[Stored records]
····················

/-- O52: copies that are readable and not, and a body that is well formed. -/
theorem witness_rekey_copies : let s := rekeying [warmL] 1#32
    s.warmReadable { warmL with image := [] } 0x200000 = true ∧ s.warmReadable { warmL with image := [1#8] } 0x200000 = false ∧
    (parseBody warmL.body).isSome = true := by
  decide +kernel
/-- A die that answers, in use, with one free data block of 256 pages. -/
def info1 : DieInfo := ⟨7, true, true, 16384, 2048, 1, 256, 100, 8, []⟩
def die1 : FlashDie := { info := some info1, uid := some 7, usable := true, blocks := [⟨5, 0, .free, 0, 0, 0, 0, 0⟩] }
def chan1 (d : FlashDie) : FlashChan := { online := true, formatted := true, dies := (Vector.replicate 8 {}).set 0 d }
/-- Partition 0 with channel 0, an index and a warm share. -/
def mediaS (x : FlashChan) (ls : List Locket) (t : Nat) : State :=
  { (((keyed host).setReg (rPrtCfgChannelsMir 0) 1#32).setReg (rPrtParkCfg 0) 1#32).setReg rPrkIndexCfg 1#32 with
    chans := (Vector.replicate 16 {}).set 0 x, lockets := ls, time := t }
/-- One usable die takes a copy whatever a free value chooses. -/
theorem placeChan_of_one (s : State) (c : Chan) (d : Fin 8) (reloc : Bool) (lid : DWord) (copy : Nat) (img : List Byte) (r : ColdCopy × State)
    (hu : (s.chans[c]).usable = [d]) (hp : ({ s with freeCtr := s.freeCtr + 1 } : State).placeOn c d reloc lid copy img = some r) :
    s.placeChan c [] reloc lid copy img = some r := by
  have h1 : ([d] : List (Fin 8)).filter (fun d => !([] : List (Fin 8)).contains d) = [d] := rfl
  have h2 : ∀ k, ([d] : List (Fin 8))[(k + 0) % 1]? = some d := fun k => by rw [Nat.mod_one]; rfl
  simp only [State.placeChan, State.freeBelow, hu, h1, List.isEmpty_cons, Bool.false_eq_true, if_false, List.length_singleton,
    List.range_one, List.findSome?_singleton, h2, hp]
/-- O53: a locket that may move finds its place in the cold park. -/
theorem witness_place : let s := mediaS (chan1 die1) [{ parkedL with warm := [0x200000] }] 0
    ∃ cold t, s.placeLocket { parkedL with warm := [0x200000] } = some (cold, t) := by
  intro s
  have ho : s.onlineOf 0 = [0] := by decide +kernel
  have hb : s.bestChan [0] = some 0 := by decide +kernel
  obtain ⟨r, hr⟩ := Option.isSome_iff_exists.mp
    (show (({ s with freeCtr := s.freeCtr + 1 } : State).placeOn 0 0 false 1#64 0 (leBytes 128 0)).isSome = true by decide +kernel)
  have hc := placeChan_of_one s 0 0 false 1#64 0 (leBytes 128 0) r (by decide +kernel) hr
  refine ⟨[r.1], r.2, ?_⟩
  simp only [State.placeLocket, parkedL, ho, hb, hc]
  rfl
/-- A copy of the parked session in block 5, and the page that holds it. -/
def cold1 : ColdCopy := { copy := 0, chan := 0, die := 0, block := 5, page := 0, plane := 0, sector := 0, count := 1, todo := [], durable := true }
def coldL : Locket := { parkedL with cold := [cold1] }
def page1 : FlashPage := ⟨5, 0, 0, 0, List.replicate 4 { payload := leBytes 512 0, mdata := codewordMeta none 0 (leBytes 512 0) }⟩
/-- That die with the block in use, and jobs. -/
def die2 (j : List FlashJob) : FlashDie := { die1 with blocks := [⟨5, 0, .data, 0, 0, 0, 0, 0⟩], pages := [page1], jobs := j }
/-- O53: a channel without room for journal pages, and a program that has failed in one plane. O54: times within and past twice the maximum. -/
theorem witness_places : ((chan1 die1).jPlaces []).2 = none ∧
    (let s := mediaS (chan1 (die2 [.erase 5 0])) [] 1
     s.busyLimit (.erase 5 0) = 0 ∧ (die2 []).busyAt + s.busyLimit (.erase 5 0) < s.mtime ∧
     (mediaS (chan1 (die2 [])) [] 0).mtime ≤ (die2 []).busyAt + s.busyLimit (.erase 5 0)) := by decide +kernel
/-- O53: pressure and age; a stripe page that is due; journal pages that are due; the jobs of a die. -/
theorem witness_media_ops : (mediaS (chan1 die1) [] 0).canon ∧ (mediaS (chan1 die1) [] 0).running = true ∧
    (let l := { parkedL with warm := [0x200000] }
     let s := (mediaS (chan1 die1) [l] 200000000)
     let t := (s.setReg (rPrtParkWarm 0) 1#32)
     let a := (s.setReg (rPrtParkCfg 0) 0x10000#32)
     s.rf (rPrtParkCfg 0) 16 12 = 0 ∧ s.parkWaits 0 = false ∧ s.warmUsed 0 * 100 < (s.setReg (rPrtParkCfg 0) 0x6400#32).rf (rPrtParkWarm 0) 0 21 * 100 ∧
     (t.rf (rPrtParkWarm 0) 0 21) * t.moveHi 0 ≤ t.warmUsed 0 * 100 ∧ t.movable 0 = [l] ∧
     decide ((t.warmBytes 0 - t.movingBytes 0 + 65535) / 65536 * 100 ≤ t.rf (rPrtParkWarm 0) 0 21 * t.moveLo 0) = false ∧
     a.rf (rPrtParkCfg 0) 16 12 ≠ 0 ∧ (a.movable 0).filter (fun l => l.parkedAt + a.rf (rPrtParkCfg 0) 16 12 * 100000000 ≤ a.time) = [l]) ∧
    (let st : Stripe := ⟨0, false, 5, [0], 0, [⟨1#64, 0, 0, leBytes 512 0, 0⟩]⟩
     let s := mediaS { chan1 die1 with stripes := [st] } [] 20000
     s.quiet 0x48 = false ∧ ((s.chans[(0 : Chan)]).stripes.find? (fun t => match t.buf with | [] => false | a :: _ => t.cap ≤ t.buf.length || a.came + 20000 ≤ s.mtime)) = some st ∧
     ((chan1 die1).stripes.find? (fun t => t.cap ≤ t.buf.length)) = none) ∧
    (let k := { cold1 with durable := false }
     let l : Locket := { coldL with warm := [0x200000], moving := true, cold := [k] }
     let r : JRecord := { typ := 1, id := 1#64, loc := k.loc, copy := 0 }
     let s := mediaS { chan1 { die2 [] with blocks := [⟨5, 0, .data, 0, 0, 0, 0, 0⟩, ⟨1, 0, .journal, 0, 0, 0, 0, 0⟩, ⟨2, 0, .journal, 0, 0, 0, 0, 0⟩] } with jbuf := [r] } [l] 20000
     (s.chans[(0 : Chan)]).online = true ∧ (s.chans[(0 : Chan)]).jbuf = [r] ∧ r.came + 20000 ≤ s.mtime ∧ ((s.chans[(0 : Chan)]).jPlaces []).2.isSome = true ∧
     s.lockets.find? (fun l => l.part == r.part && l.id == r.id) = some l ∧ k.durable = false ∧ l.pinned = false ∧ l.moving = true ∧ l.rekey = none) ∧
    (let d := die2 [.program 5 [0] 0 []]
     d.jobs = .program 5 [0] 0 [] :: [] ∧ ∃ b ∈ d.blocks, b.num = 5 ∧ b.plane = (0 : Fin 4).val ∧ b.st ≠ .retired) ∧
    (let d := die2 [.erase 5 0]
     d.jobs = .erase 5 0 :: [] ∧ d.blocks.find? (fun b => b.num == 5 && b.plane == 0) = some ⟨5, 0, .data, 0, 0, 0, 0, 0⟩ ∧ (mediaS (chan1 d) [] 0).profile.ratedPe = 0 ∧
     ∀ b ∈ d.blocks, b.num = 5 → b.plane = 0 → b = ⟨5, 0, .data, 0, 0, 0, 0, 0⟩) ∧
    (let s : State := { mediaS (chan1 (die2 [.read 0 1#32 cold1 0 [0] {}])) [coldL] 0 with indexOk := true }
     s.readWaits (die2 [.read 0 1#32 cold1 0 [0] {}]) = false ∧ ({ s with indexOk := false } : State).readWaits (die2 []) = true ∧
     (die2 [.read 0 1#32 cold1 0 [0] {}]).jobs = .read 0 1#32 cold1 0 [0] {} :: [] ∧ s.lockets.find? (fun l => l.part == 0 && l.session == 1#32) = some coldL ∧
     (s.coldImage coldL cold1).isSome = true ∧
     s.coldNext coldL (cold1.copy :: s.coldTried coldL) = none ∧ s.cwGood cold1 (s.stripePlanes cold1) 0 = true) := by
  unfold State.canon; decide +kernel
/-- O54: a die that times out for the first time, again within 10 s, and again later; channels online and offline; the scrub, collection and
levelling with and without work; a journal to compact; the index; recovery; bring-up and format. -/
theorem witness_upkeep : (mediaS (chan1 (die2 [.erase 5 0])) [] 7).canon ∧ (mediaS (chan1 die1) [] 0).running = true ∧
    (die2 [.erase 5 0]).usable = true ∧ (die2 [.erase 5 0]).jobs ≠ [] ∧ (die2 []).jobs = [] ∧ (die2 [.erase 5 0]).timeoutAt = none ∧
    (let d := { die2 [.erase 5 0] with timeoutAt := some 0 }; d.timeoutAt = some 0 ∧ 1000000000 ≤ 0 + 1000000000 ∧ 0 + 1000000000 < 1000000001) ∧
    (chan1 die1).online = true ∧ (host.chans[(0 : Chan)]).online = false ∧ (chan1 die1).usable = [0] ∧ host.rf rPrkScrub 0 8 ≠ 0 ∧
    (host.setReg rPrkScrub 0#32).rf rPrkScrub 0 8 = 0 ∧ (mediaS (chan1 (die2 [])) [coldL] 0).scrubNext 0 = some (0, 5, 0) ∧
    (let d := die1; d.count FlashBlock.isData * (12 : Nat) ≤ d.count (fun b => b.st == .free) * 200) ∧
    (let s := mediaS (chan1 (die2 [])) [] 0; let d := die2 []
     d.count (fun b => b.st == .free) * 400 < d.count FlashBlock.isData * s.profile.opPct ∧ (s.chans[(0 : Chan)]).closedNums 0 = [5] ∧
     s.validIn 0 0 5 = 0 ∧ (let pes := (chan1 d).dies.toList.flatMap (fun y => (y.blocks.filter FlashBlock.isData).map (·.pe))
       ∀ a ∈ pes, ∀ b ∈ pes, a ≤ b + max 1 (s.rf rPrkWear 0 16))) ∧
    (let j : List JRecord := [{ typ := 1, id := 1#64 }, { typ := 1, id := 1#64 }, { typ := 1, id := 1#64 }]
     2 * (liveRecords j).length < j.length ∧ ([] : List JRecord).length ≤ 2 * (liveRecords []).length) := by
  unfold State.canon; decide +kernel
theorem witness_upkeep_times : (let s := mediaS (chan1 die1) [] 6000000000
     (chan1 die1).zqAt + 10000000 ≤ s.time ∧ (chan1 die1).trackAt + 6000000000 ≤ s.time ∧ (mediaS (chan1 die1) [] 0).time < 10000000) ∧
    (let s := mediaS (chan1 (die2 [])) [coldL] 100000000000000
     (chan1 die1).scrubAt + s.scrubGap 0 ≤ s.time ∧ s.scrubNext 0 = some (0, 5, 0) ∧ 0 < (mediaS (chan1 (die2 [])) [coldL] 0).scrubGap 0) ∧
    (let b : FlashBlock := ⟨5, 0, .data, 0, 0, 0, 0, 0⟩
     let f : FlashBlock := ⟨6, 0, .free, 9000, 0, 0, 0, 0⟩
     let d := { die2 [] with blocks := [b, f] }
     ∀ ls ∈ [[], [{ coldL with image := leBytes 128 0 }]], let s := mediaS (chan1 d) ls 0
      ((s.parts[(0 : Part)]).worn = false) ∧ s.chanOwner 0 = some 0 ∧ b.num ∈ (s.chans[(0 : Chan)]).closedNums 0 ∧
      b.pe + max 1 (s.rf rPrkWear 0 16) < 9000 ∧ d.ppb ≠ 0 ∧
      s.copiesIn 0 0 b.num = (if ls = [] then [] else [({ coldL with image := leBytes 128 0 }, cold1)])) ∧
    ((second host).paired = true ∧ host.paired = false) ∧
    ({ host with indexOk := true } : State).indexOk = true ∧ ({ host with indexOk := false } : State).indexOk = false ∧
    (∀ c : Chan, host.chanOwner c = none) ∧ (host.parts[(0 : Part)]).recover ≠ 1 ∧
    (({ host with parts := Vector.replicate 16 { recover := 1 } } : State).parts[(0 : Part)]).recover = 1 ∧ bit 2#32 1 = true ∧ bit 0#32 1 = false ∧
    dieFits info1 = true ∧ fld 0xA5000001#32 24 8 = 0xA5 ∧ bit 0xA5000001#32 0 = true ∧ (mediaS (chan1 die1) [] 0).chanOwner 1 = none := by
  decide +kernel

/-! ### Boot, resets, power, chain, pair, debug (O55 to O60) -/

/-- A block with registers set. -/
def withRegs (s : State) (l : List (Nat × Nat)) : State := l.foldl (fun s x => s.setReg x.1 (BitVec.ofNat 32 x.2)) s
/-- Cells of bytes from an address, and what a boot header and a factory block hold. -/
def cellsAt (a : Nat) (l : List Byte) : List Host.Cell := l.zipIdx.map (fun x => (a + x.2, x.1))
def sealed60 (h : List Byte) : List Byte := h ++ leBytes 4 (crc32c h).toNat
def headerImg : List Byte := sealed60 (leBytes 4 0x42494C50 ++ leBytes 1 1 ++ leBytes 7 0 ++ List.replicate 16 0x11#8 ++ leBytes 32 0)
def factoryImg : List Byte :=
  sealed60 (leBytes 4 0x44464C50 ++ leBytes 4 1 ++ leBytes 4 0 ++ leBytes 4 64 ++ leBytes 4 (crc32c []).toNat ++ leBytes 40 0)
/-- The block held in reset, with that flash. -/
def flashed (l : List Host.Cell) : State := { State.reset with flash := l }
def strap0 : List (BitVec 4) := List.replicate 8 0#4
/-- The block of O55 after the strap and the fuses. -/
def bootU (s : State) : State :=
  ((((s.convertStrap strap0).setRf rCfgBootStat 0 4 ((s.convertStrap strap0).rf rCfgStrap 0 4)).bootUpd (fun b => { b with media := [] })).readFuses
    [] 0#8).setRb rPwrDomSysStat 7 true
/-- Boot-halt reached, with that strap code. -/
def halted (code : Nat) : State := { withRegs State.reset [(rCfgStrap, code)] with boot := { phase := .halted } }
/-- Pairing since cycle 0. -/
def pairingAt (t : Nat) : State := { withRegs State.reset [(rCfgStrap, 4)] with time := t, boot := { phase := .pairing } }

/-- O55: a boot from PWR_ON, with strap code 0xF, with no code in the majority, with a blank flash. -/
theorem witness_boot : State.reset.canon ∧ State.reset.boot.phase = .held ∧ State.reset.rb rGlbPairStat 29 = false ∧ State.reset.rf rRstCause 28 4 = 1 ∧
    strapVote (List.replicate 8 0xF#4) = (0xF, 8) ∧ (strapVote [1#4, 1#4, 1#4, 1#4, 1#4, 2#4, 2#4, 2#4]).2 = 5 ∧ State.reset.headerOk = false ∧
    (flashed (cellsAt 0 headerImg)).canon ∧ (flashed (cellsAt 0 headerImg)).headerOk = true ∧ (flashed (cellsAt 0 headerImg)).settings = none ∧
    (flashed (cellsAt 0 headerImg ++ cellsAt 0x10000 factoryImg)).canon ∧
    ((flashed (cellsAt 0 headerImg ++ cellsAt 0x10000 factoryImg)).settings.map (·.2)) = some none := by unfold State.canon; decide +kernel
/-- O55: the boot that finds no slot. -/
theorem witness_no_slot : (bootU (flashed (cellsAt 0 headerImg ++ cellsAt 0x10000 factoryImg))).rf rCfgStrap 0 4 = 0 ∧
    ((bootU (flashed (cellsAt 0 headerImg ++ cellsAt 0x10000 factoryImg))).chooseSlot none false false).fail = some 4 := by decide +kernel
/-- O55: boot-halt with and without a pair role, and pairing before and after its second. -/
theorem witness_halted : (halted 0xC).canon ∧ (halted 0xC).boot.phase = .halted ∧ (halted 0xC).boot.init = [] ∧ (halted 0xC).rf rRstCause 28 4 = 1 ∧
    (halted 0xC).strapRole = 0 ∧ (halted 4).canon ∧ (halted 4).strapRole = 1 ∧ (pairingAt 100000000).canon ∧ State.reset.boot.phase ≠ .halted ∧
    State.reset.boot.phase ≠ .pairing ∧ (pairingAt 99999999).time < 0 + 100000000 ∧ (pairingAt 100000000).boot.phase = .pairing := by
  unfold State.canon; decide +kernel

····················

* [Exercise aim]:
Which of the lines above include the word "without"? List those lines.

* [Exercise solution]:
/-- O53: a channel without room for journal pages, and a program that has failed in one plane. O54: times within and past twice the maximum. -/
levelling with and without work; a journal to compact; the index; recovery; bring-up and format. -/
/-- O55: boot-halt with and without a pair role, and pairing before and after its second. -/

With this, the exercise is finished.